*** Begin section ***
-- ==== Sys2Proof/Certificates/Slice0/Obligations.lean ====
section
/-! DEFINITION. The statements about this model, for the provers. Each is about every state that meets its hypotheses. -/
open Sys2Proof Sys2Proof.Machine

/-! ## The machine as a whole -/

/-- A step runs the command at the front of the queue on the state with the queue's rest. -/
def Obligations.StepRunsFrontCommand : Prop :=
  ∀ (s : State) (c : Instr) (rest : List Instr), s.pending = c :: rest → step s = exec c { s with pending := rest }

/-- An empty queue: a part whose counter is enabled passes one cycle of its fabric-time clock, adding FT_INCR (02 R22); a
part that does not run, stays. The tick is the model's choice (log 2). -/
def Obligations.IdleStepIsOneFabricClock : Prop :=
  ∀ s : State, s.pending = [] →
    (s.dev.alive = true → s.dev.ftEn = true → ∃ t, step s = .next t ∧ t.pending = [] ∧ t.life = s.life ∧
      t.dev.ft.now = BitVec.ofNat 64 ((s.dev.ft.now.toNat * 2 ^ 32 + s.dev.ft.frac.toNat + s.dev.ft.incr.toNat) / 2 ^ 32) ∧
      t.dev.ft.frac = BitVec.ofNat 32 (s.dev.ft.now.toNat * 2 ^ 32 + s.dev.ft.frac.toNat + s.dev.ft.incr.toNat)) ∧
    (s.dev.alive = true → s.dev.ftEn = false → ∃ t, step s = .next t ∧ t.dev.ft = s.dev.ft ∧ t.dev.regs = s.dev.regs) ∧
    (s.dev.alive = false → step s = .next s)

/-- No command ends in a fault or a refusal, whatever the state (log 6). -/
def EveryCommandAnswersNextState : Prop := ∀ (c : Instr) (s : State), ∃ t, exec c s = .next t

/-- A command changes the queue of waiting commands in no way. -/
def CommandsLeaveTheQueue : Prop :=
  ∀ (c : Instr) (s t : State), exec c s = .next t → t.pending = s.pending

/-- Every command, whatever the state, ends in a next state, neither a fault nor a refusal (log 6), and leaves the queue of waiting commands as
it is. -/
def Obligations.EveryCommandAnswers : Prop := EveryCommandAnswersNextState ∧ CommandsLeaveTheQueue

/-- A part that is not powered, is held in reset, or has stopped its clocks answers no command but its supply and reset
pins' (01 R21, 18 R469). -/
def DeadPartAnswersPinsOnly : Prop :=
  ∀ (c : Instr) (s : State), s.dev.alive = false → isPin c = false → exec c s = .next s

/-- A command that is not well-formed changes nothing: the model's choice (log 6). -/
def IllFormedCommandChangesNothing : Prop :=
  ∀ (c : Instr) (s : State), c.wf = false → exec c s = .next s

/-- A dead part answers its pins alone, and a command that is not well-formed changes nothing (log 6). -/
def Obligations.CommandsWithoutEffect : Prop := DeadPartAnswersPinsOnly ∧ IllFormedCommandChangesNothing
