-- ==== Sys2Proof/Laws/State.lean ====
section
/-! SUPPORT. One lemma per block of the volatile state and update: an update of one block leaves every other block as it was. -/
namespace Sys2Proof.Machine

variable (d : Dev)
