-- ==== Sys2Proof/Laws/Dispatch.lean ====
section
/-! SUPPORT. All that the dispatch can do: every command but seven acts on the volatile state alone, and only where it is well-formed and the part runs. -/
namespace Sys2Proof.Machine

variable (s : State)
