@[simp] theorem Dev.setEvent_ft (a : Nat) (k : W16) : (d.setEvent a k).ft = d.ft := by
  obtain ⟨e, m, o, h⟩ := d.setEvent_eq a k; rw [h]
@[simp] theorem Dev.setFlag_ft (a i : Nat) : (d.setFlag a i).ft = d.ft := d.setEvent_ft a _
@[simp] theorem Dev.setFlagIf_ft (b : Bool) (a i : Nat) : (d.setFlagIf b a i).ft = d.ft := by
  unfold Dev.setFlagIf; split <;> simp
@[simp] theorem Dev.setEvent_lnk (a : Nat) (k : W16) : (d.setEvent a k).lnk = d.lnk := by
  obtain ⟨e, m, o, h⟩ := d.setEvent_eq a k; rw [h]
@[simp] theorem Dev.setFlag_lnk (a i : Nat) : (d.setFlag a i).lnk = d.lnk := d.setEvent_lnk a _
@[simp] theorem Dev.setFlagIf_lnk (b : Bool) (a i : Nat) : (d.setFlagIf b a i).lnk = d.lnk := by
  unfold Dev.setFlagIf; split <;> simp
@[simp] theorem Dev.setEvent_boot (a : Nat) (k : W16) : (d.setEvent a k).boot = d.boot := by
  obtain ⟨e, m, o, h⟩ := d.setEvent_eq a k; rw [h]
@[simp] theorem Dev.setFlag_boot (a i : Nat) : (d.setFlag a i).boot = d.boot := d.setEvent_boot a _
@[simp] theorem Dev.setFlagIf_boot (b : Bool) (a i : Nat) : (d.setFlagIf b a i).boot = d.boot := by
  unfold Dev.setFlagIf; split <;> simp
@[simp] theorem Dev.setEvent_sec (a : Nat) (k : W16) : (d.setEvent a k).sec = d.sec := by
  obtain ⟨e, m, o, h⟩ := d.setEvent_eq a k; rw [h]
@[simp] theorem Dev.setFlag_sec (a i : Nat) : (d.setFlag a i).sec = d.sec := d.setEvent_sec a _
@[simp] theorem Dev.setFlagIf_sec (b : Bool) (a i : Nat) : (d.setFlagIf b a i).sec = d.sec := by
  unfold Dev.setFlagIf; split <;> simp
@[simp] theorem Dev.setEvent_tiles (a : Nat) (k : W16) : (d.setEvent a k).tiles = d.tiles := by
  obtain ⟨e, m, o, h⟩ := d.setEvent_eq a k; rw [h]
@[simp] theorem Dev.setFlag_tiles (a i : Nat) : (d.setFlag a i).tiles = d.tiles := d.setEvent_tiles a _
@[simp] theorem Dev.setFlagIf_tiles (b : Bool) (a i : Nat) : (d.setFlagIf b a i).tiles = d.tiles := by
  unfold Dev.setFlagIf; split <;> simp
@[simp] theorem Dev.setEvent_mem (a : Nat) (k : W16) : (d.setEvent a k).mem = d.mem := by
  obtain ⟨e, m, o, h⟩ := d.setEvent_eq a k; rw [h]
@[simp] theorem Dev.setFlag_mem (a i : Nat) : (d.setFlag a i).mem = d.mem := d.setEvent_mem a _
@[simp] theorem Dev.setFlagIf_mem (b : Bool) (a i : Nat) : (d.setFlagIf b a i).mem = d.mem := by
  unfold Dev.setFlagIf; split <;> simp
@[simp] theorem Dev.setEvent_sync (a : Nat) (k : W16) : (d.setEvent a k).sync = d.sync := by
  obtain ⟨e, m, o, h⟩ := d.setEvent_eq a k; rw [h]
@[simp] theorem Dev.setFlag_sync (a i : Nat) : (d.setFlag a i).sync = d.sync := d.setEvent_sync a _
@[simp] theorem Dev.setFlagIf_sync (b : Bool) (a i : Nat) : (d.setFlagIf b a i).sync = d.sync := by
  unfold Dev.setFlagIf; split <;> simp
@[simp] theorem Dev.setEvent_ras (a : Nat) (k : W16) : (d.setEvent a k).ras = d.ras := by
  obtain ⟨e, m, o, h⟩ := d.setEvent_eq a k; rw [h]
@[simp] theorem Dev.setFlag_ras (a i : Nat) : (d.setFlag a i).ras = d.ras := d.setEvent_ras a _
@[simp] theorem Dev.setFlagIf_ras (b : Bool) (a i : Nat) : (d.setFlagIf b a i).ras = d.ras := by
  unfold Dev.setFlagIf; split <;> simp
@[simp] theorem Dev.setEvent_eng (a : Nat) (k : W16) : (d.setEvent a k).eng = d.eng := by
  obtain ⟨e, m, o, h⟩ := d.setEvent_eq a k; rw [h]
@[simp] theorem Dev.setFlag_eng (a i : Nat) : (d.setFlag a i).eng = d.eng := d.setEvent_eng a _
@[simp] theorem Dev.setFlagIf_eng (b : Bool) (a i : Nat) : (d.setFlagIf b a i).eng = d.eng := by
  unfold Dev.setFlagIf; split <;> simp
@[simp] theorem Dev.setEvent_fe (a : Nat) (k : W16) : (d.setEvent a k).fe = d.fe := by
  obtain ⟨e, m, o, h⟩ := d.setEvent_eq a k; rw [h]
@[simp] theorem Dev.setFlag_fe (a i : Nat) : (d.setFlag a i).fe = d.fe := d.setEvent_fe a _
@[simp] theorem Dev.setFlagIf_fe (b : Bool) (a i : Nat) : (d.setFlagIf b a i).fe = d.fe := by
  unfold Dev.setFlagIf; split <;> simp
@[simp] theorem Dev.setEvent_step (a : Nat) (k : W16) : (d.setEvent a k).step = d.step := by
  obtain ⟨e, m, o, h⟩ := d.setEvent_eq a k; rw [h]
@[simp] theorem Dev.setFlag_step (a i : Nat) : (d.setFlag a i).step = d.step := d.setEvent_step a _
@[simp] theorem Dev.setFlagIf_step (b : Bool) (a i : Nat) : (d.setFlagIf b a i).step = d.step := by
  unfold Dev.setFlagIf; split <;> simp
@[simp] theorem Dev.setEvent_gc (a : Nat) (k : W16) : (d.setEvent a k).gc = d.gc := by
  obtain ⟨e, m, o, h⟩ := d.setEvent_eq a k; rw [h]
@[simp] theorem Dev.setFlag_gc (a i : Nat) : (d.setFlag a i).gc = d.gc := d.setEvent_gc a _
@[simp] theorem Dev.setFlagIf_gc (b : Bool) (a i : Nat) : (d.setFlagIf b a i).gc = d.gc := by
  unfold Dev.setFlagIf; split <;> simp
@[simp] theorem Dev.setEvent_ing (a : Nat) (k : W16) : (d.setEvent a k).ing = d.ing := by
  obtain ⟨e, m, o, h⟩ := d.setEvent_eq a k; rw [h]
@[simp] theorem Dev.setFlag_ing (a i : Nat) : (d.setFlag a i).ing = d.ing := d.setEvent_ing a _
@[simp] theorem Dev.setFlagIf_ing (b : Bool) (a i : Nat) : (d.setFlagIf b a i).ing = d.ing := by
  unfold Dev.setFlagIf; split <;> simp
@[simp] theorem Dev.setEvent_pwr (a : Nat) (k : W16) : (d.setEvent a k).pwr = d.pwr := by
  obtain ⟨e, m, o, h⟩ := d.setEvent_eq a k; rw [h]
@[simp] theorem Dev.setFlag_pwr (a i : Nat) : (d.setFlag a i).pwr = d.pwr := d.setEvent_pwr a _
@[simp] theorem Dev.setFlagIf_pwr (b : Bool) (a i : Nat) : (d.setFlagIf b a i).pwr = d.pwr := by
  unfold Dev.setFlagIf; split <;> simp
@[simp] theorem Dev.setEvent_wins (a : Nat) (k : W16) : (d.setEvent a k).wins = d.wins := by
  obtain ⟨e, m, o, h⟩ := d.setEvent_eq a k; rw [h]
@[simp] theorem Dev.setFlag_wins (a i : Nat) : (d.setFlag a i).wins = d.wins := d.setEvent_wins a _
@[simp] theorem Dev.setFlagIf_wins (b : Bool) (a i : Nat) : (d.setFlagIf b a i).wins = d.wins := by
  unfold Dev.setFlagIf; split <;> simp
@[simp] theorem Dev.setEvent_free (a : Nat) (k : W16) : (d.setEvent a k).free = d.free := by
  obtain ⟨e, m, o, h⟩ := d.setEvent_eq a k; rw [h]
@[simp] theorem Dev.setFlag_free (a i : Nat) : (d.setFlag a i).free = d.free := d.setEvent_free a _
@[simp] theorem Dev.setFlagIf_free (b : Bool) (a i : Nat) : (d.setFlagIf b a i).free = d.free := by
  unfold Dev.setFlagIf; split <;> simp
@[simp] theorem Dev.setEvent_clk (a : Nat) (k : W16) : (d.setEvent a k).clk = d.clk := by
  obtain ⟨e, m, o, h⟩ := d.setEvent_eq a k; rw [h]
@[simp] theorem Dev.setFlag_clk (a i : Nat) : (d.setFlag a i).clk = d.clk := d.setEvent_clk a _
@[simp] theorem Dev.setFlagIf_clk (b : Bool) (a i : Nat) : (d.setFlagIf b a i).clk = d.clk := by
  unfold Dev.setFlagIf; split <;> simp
*** End section ***
*** Begin section ***
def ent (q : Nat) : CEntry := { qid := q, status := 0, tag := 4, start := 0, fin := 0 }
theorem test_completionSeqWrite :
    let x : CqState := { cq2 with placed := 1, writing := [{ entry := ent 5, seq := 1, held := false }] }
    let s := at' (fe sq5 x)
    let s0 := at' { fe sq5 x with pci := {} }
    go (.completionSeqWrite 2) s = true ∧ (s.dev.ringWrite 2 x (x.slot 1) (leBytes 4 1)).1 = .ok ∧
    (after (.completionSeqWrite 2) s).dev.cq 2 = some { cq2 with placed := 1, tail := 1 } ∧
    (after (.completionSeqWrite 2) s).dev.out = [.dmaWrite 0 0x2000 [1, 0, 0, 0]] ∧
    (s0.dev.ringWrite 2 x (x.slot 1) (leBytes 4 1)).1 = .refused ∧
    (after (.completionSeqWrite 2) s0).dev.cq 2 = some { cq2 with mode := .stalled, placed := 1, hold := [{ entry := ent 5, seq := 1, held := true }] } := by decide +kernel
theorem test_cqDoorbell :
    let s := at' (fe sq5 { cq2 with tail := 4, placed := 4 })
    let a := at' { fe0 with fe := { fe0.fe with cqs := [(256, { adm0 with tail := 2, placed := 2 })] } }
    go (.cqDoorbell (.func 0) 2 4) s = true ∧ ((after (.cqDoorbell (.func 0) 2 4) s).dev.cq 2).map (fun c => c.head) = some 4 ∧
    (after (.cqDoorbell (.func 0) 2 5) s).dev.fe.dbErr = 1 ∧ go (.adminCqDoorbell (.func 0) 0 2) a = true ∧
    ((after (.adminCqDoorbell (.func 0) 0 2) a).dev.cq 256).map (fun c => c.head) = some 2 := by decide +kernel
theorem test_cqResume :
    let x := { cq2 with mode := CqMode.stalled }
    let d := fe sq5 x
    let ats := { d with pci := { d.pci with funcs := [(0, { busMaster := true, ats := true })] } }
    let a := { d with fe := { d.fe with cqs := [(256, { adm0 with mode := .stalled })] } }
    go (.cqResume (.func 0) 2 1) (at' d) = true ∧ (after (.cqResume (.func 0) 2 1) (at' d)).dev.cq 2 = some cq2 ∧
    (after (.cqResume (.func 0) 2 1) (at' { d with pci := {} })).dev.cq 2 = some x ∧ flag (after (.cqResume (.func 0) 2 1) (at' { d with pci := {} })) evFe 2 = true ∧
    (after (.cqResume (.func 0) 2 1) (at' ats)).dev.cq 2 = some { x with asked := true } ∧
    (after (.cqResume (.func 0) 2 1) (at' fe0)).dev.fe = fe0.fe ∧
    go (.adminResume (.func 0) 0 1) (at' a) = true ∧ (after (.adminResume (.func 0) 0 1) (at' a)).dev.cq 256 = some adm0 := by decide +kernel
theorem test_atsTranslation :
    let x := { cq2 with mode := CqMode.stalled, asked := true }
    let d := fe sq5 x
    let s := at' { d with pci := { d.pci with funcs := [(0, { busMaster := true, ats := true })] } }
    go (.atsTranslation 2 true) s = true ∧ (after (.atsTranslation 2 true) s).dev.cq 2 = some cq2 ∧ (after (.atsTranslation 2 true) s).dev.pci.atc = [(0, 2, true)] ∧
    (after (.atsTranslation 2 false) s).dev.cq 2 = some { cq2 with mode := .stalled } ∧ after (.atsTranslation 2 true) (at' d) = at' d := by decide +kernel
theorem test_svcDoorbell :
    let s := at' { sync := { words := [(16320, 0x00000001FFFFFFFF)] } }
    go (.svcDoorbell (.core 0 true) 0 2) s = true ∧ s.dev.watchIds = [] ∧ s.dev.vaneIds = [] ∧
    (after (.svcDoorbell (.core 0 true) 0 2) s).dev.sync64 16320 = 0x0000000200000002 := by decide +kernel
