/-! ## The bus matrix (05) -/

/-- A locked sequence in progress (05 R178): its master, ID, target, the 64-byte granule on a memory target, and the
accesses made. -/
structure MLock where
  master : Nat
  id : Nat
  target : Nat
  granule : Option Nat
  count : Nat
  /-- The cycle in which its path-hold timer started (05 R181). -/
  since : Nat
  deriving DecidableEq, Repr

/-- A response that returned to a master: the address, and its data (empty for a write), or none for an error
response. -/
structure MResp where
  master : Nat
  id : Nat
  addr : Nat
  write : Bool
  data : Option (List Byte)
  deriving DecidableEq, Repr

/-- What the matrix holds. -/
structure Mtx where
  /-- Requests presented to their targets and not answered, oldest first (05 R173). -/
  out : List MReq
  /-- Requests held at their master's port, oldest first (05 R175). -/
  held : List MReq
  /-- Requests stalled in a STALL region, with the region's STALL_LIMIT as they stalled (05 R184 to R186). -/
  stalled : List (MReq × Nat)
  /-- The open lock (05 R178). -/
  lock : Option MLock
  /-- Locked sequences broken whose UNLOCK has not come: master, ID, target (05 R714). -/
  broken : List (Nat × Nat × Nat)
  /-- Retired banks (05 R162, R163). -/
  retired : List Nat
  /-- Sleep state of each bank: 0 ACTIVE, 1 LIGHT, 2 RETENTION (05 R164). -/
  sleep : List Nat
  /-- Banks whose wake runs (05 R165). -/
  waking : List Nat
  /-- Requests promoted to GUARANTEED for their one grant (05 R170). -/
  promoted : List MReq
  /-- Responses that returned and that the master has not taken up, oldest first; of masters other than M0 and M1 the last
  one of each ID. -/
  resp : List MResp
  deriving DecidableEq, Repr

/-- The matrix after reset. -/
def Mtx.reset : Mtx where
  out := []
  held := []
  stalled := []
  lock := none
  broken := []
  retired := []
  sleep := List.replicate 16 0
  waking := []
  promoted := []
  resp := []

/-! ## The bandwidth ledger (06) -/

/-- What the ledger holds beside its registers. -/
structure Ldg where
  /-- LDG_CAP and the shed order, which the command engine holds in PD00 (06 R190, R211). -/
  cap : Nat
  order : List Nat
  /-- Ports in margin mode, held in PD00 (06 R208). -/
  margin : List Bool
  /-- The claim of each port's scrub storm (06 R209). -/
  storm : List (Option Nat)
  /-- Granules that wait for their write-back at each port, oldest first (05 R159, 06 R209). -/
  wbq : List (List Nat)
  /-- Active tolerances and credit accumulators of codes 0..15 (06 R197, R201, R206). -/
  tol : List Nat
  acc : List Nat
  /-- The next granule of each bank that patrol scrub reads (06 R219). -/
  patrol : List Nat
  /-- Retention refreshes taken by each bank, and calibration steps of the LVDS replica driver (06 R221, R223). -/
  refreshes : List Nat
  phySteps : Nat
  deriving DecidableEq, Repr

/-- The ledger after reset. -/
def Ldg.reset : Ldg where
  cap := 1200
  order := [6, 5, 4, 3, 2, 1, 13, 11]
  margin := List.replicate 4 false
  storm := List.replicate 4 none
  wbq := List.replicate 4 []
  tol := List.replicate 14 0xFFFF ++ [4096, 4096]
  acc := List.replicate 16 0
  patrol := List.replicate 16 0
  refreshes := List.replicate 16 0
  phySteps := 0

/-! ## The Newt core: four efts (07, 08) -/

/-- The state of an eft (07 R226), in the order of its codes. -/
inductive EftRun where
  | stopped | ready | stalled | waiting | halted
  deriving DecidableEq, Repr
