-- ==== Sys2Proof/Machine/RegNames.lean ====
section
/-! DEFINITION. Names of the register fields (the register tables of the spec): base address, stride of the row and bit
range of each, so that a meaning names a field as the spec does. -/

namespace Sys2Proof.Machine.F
*** End section ***
*** Begin section ***
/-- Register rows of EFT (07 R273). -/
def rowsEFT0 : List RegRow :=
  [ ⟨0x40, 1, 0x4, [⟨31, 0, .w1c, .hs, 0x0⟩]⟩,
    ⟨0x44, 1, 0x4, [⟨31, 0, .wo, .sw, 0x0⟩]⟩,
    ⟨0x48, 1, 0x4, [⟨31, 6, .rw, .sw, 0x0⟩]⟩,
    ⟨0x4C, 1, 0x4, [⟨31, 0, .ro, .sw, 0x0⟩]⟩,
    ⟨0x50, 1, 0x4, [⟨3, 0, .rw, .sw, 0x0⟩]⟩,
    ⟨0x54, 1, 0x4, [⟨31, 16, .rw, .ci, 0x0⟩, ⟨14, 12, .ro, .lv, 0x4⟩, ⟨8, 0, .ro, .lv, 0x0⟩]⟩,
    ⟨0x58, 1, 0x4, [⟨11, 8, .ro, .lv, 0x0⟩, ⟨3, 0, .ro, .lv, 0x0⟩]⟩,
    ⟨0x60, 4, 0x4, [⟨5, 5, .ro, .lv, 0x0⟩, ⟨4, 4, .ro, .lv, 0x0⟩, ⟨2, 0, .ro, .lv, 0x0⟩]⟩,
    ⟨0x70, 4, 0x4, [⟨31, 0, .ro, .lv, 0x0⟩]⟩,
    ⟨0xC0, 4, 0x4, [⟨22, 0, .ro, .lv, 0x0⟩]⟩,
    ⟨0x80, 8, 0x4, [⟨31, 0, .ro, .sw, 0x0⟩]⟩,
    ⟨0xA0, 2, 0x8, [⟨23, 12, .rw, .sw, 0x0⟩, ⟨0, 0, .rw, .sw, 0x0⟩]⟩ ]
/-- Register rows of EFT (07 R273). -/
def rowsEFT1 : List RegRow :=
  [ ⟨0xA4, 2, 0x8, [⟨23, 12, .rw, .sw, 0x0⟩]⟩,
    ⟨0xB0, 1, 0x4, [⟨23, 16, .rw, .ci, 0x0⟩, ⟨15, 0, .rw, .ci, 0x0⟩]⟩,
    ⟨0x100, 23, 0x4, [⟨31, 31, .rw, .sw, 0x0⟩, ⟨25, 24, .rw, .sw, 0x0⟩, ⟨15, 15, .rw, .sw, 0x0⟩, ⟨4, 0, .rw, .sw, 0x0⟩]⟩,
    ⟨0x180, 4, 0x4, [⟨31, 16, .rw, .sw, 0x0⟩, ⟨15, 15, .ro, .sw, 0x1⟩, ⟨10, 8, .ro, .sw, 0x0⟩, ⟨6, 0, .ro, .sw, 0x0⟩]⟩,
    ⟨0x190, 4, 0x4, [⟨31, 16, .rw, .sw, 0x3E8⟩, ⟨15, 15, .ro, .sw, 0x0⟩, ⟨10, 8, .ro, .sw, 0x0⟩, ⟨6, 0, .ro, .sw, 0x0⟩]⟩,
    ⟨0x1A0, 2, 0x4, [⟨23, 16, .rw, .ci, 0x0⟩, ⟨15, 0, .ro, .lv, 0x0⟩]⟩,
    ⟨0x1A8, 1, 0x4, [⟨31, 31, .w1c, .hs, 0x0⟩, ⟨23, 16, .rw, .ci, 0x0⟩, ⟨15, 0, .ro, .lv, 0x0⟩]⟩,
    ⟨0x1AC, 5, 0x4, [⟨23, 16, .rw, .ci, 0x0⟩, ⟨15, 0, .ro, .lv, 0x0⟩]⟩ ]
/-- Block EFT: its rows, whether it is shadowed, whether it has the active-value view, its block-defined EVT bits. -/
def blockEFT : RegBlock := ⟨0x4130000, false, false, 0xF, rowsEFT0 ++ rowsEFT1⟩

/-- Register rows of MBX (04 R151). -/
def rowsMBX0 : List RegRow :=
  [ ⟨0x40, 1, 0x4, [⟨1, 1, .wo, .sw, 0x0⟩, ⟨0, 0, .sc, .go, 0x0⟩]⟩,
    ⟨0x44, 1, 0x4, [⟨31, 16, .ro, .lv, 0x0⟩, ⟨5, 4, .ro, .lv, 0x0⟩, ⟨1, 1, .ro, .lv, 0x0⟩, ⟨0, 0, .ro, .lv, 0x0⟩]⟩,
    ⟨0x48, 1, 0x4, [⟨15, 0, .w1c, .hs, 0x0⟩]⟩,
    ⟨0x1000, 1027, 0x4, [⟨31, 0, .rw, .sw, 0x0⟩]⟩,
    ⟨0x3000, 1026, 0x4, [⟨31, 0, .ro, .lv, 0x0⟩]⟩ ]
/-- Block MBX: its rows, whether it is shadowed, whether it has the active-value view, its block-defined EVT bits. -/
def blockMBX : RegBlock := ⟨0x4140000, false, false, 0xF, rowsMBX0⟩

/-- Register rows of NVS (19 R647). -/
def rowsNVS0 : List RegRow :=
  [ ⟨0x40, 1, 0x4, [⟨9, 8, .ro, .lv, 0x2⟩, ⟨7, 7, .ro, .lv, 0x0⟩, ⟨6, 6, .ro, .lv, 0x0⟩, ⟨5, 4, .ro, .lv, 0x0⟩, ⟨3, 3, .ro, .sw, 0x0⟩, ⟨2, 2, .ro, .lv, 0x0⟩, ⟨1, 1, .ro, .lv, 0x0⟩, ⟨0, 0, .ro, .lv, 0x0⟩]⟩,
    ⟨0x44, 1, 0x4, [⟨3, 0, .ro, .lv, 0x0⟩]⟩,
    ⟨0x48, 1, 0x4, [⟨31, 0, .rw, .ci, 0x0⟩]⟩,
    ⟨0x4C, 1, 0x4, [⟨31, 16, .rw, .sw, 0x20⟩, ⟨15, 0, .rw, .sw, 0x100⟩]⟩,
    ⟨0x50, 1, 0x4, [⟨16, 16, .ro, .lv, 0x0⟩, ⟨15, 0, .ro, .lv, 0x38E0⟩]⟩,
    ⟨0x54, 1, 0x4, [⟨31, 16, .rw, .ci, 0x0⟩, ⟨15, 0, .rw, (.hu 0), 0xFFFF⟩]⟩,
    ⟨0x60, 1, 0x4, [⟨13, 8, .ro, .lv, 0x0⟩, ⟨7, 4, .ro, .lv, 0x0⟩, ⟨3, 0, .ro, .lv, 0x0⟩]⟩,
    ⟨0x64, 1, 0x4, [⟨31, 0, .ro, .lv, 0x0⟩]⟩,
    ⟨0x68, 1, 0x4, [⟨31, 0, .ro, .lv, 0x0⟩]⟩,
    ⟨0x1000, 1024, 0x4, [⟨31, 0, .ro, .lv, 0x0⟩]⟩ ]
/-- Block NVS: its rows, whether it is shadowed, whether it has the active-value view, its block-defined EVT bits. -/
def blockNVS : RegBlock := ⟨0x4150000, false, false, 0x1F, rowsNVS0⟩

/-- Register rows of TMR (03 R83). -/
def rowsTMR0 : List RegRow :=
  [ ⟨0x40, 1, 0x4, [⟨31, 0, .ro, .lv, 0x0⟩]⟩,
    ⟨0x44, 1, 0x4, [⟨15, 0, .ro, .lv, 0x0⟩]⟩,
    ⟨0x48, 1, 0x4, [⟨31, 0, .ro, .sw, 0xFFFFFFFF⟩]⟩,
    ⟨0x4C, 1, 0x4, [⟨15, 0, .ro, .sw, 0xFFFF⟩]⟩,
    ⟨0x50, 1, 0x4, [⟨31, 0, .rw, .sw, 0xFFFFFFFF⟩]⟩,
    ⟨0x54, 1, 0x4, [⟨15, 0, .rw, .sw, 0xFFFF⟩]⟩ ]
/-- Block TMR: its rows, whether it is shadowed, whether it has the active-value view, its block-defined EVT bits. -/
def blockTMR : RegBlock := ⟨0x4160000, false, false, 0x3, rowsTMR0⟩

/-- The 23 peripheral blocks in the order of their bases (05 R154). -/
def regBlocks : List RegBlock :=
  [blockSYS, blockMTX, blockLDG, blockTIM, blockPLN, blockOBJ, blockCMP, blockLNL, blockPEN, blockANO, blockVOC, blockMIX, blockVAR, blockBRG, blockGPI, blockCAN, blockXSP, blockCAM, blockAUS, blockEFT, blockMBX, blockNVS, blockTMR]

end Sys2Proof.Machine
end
*** End section ***
- Required work: The entries above hold the needed span. Transcribe exactly the lines from the one with "-- ==== Sys2Proof/Certificates/Slice0/Obligations.lean" to the one with "as a whole -/", both included.

- Exercise answer:
-- ==== Sys2Proof/Certificates/Slice0/Obligations.lean ====
section
/-! DEFINITION. The statements about this model, for the provers. Each is about every state that meets its hypotheses. -/
open Sys2Proof Sys2Proof.Machine

/-! ## The machine as a whole -/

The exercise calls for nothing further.